# The input

-- ==== Sys2Proof/Machine/Dispatch.lean ====
section
/-! DEFINITION. exec: one arm per command, one direct call of its meaning. -/

namespace Sys2Proof.Machine

def exec (i : Instr) (s : State) : Host.Outcome State Fault Refusal :=
  match i with
  | .init mode cap => Sys2Proof.Machine.execInit mode cap s
  | .absorb imm8 => Sys2Proof.Machine.execAbsorb imm8 s
  | .final => Sys2Proof.Machine.execFinal s
  | .squeeze => Sys2Proof.Machine.execSqueeze s
  | .stat => Sys2Proof.Machine.execStat s
  | .clear => Sys2Proof.Machine.execClear s
  | .permute => Sys2Proof.Machine.execPermute s
  | .round idx => Sys2Proof.Machine.execRound idx s
  | .theta => Sys2Proof.Machine.execTheta s
  | .rho => Sys2Proof.Machine.execRho s
  | .pi => Sys2Proof.Machine.execPi s
  | .chi => Sys2Proof.Machine.execChi s
  | .iota idx => Sys2Proof.Machine.execIota idx s
  | .wrs addr imm8 => Sys2Proof.Machine.execWrs addr imm8 s
  | .rds addr => Sys2Proof.Machine.execRds addr s

end Sys2Proof.Machine
end

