-- ==== Sys2Proof/Laws/Ops.lean ====
section
/-! SUPPORT. What each shared operation and each operand form can answer, said once. -/

namespace Sys2Proof.Machine

variable {s t : State} {p : Phase} {go : Result}

theorem complete_next {d : Byte} : complete d s = .next t ↔ t = respond d s := by
  simp [complete, eq_comm]

theorem refuse_next {st : Status} : refuse st s = .next t ↔ t = raise st s := by
  simp [refuse, eq_comm]

theorem inPhase_of_eq (h : s.phase = p) : inPhase p s go = go := if_pos h

theorem inPhase_of_ne (h : s.phase ≠ p) : inPhase p s go = refuse .wrongPhase s := if_neg h

/-- Everything a phase check can lead to when it answers a next state. -/
theorem inPhase_next (h : inPhase p s go = .next t) :
    (s.phase = p ∧ go = .next t) ∨ (s.phase ≠ p ∧ t = raise .wrongPhase s) := by
  by_cases hp : s.phase = p
  · exact .inl ⟨hp, by rwa [inPhase_of_eq hp] at h⟩
  · exact .inr ⟨hp, by rwa [inPhase_of_ne hp, refuse_next] at h⟩

theorem stateAddress_eq_some {a : BitVec 8} {x : Fin Config.stateBytes} :
    stateAddress a = some x ↔ x.val = a.toNat := by
  unfold stateAddress
  have := x.isLt
  split
  · simp [Fin.ext_iff, eq_comm]
  · simp; omega

theorem stateAddress_eq_none {a : BitVec 8} : stateAddress a = none ↔ 200 ≤ a.toNat := by
  unfold stateAddress
  split <;> simp_all [Config.stateBytes]

theorem addrOperand_eq_some {a : BitVec 8} {x : Fin Config.stateBytes} :
    addrOperand a = some x ↔ x.val = a.toNat := stateAddress_eq_some

theorem addrOperand_eq_none {a : BitVec 8} : addrOperand a = none ↔ 200 ≤ a.toNat := stateAddress_eq_none

theorem roundOperand_eq_some {idx : BitVec 5} {i : Fin Config.roundCount} :
    roundOperand idx = some i ↔ i.val = idx.toNat := by
  unfold roundOperand
  have := i.isLt
  split
  · simp [Fin.ext_iff, eq_comm]
  · simp; omega

theorem roundOperand_eq_none {idx : BitVec 5} : roundOperand idx = none ↔ 24 ≤ idx.toNat := by
  unfold roundOperand
  split <;> simp_all [Config.roundCount]

theorem modeOperand_eq_some {mode : BitVec 3} {m : Mode} : modeOperand mode = some m ↔ mode = m.code := by
  revert mode; cases m <;> decide

theorem modeOperand_eq_none {mode : BitVec 3} : modeOperand mode = none ↔ 6 ≤ mode.toNat := by
  revert mode; decide

/-- Everything an access at POS can lead to when it answers a next state. -/
theorem atPos_next {f : Fin Config.stateBytes → Result} (h : atPos s f = .next t) :
    ∃ a, a.val = s.pos.toNat ∧ f a = .next t := by
  unfold atPos at h
  split at h
  · rename_i a ha
    exact ⟨a, stateAddress_eq_some.mp ha, h⟩
  · cases h

theorem atPos_of_lt {f : Fin Config.stateBytes → Result} {a : Fin Config.stateBytes} (h : a.val = s.pos.toNat) :
    atPos s f = f a := by
  simp [atPos, stateAddress_eq_some.mpr h]

theorem atPos_of_ge {f : Fin Config.stateBytes → Result} (h : 200 ≤ s.pos.toNat) :
    atPos s f = .fault .noSuchStateByte := by
  simp [atPos, stateAddress_eq_none.mpr h]

/-- The rate of every mode is at least 72 and at most 168, so it is a byte address above 0. -/
theorem Mode.rate_bounds (m : Mode) : 72 ≤ m.rate.toNat ∧ m.rate.toNat ≤ 168 := by
  cases m <;> decide

end Sys2Proof.Machine
end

# Task item
Where a line in the records above contains the word "revert", copy that line.

# Answer box
  revert mode; cases m <;> decide
  revert mode; decide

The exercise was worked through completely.